In the entries below, find each line bearing the string "outputs" and copy it.

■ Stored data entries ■
-- Opening Marker --
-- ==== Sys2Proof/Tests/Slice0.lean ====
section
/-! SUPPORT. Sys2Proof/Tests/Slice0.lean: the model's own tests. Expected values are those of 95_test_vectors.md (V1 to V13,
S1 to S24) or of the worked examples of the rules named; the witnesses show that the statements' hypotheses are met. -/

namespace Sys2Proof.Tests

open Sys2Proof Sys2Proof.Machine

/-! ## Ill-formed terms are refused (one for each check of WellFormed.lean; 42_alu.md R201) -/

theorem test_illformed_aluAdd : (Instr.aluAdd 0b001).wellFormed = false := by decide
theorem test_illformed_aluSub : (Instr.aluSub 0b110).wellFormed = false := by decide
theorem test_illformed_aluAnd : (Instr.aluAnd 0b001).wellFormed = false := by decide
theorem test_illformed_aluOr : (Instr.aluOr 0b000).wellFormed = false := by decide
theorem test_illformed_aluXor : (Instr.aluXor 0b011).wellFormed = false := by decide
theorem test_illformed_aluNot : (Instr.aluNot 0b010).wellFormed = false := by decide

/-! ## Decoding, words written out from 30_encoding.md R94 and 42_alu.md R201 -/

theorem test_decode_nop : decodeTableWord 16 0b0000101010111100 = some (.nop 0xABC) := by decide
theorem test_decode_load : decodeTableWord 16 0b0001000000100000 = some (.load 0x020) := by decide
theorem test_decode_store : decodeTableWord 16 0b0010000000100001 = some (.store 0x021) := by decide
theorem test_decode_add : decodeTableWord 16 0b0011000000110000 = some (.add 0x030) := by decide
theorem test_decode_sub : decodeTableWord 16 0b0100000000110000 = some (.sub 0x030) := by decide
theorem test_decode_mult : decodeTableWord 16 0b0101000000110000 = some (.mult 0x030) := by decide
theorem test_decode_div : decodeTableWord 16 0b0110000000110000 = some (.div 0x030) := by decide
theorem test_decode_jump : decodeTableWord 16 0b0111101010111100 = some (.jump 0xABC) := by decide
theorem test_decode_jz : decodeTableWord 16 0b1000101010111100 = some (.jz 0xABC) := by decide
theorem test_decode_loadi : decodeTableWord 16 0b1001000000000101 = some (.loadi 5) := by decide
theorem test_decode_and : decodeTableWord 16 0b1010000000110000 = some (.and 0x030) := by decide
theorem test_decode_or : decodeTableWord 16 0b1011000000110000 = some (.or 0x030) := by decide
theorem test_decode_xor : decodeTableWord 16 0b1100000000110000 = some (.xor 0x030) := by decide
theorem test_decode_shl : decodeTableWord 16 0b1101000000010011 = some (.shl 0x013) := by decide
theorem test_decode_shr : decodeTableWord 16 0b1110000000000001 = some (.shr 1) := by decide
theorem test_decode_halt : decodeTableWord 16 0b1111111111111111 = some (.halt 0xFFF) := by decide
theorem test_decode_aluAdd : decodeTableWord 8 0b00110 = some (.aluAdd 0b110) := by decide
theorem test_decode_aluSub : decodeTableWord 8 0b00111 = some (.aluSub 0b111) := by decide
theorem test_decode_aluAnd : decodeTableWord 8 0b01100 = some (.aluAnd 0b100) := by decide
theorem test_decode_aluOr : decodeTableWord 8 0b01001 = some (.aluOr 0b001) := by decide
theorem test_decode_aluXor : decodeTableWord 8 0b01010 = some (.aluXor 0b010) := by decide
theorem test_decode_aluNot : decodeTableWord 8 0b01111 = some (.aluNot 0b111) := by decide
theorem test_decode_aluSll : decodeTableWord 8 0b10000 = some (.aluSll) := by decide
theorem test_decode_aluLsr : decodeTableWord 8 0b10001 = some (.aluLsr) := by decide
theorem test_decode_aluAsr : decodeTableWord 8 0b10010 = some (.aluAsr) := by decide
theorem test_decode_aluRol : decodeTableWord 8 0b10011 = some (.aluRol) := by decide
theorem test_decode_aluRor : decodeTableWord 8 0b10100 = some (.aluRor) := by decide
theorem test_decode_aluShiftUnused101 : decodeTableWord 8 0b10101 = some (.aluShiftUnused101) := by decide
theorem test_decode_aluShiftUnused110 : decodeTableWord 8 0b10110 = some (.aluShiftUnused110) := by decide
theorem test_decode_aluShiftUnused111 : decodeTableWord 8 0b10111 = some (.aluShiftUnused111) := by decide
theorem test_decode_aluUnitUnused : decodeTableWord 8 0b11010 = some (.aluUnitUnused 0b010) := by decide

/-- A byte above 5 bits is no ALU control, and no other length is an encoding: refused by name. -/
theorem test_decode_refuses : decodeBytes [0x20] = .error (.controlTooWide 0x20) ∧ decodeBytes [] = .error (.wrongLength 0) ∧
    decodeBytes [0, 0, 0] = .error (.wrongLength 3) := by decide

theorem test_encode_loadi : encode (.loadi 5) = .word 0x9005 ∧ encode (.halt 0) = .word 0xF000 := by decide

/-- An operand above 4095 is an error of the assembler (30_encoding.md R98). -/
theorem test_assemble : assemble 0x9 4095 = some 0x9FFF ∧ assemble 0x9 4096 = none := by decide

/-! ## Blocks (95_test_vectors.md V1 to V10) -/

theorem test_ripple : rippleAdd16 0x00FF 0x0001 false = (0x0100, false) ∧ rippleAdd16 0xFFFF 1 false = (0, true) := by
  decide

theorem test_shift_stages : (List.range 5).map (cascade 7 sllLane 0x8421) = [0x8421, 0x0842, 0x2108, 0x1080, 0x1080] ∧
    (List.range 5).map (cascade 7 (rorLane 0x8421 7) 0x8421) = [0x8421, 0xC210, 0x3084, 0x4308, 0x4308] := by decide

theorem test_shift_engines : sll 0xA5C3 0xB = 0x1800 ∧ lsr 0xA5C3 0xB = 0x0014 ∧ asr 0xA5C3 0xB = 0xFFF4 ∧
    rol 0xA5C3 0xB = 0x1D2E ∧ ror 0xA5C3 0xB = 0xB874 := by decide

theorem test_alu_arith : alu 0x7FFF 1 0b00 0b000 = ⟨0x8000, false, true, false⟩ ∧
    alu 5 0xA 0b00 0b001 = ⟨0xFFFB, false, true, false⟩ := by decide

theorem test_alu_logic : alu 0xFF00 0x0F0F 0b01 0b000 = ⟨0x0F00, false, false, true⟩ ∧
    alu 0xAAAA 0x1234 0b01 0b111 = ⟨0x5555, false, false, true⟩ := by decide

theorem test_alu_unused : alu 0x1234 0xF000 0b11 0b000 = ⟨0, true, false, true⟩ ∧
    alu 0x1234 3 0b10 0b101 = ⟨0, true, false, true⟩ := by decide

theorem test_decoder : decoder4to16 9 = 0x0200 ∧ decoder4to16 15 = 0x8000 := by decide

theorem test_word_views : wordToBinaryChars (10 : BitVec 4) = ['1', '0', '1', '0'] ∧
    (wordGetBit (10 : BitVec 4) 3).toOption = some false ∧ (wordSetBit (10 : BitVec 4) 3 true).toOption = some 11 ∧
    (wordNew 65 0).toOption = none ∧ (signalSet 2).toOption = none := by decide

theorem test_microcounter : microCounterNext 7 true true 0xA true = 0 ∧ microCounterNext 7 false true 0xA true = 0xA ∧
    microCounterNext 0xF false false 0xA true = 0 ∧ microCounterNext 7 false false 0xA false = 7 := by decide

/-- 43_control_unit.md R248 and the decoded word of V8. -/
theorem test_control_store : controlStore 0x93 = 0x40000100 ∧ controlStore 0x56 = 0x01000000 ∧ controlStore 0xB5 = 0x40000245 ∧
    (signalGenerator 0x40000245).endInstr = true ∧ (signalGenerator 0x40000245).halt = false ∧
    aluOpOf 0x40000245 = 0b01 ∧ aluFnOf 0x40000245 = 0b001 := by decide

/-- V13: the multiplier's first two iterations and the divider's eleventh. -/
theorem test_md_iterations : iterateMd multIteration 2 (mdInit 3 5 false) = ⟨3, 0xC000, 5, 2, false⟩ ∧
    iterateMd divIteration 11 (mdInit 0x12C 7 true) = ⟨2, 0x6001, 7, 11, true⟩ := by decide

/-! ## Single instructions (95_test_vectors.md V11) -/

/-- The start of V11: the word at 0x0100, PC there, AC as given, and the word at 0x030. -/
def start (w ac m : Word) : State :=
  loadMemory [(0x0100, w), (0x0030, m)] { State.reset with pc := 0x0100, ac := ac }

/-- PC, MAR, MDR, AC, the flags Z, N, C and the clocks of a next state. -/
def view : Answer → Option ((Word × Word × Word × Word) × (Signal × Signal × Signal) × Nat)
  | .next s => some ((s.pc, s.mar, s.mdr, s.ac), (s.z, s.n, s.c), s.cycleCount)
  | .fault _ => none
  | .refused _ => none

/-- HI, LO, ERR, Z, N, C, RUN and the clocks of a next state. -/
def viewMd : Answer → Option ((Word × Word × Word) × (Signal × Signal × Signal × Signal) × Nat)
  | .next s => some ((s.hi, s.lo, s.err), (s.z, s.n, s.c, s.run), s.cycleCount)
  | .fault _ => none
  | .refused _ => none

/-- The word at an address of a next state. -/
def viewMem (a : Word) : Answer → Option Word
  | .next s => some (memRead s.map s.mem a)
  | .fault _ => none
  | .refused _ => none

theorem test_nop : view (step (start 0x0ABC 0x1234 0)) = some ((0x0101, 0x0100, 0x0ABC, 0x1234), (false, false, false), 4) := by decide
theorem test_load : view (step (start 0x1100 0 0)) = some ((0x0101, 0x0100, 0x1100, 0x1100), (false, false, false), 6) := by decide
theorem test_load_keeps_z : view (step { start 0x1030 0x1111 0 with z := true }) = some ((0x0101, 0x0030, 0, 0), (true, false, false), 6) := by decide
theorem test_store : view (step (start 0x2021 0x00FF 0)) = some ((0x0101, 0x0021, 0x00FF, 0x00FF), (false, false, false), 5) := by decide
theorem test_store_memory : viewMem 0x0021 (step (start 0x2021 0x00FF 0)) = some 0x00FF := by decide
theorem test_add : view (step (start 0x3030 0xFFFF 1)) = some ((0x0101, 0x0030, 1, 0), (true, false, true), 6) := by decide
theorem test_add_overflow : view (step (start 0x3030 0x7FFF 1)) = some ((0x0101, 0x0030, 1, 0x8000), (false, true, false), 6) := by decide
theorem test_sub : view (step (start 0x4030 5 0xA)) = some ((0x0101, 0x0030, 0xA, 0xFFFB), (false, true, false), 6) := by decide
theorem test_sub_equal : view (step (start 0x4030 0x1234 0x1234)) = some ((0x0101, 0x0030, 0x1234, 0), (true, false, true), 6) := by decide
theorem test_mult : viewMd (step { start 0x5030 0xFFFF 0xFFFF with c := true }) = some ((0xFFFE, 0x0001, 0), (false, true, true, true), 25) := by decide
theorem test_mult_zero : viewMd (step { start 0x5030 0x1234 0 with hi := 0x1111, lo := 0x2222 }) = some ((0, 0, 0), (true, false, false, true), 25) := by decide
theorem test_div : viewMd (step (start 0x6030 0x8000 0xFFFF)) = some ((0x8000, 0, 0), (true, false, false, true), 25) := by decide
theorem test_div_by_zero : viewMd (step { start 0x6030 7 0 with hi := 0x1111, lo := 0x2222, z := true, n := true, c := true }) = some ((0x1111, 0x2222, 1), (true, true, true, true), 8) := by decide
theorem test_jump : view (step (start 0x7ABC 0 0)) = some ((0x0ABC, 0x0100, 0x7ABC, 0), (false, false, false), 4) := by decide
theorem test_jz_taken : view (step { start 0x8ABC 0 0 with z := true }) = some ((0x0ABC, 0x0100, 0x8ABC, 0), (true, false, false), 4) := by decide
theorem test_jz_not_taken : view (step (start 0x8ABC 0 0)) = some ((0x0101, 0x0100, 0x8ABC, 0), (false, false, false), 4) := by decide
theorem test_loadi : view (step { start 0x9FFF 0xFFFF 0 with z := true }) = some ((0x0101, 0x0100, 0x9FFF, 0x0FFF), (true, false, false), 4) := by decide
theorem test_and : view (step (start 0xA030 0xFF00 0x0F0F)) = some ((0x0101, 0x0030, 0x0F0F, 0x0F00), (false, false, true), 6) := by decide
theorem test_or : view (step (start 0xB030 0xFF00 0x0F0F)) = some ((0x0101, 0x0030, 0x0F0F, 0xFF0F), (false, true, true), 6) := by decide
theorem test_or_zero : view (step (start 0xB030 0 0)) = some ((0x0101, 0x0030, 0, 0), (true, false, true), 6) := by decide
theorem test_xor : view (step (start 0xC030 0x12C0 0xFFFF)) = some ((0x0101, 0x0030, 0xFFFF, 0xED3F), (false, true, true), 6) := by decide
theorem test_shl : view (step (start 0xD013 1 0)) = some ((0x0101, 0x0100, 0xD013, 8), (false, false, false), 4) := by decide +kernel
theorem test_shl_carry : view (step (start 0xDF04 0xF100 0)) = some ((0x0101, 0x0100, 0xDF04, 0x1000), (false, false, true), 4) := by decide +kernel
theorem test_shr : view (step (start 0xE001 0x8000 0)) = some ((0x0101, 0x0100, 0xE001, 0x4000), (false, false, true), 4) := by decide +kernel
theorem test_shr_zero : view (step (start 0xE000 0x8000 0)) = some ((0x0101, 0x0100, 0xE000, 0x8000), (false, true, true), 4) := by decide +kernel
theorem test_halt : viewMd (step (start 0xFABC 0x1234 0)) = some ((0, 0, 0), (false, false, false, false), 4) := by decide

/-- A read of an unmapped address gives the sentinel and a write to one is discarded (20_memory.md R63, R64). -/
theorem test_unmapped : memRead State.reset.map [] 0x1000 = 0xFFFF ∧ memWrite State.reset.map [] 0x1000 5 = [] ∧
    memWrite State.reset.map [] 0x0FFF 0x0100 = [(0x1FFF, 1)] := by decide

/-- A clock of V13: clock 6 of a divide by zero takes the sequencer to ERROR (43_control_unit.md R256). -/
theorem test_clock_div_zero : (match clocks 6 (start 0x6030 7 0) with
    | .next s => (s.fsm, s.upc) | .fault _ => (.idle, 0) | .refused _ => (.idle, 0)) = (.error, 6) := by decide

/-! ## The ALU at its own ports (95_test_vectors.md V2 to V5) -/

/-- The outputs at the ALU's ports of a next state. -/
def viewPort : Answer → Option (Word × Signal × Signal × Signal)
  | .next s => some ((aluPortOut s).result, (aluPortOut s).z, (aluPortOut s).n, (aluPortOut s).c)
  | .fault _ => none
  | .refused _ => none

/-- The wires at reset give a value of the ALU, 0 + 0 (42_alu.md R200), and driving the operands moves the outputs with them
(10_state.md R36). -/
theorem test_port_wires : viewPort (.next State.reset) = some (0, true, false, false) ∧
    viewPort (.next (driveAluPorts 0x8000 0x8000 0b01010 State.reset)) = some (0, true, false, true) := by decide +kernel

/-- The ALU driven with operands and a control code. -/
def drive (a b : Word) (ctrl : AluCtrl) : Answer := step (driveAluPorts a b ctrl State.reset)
-- Closing Marker --
■ Solution for this task ■
/-- The outputs at the ALU's ports of a next state. -/
/-- The wires at reset give a value of the ALU, 0 + 0 (42_alu.md R200), and driving the operands moves the outputs with them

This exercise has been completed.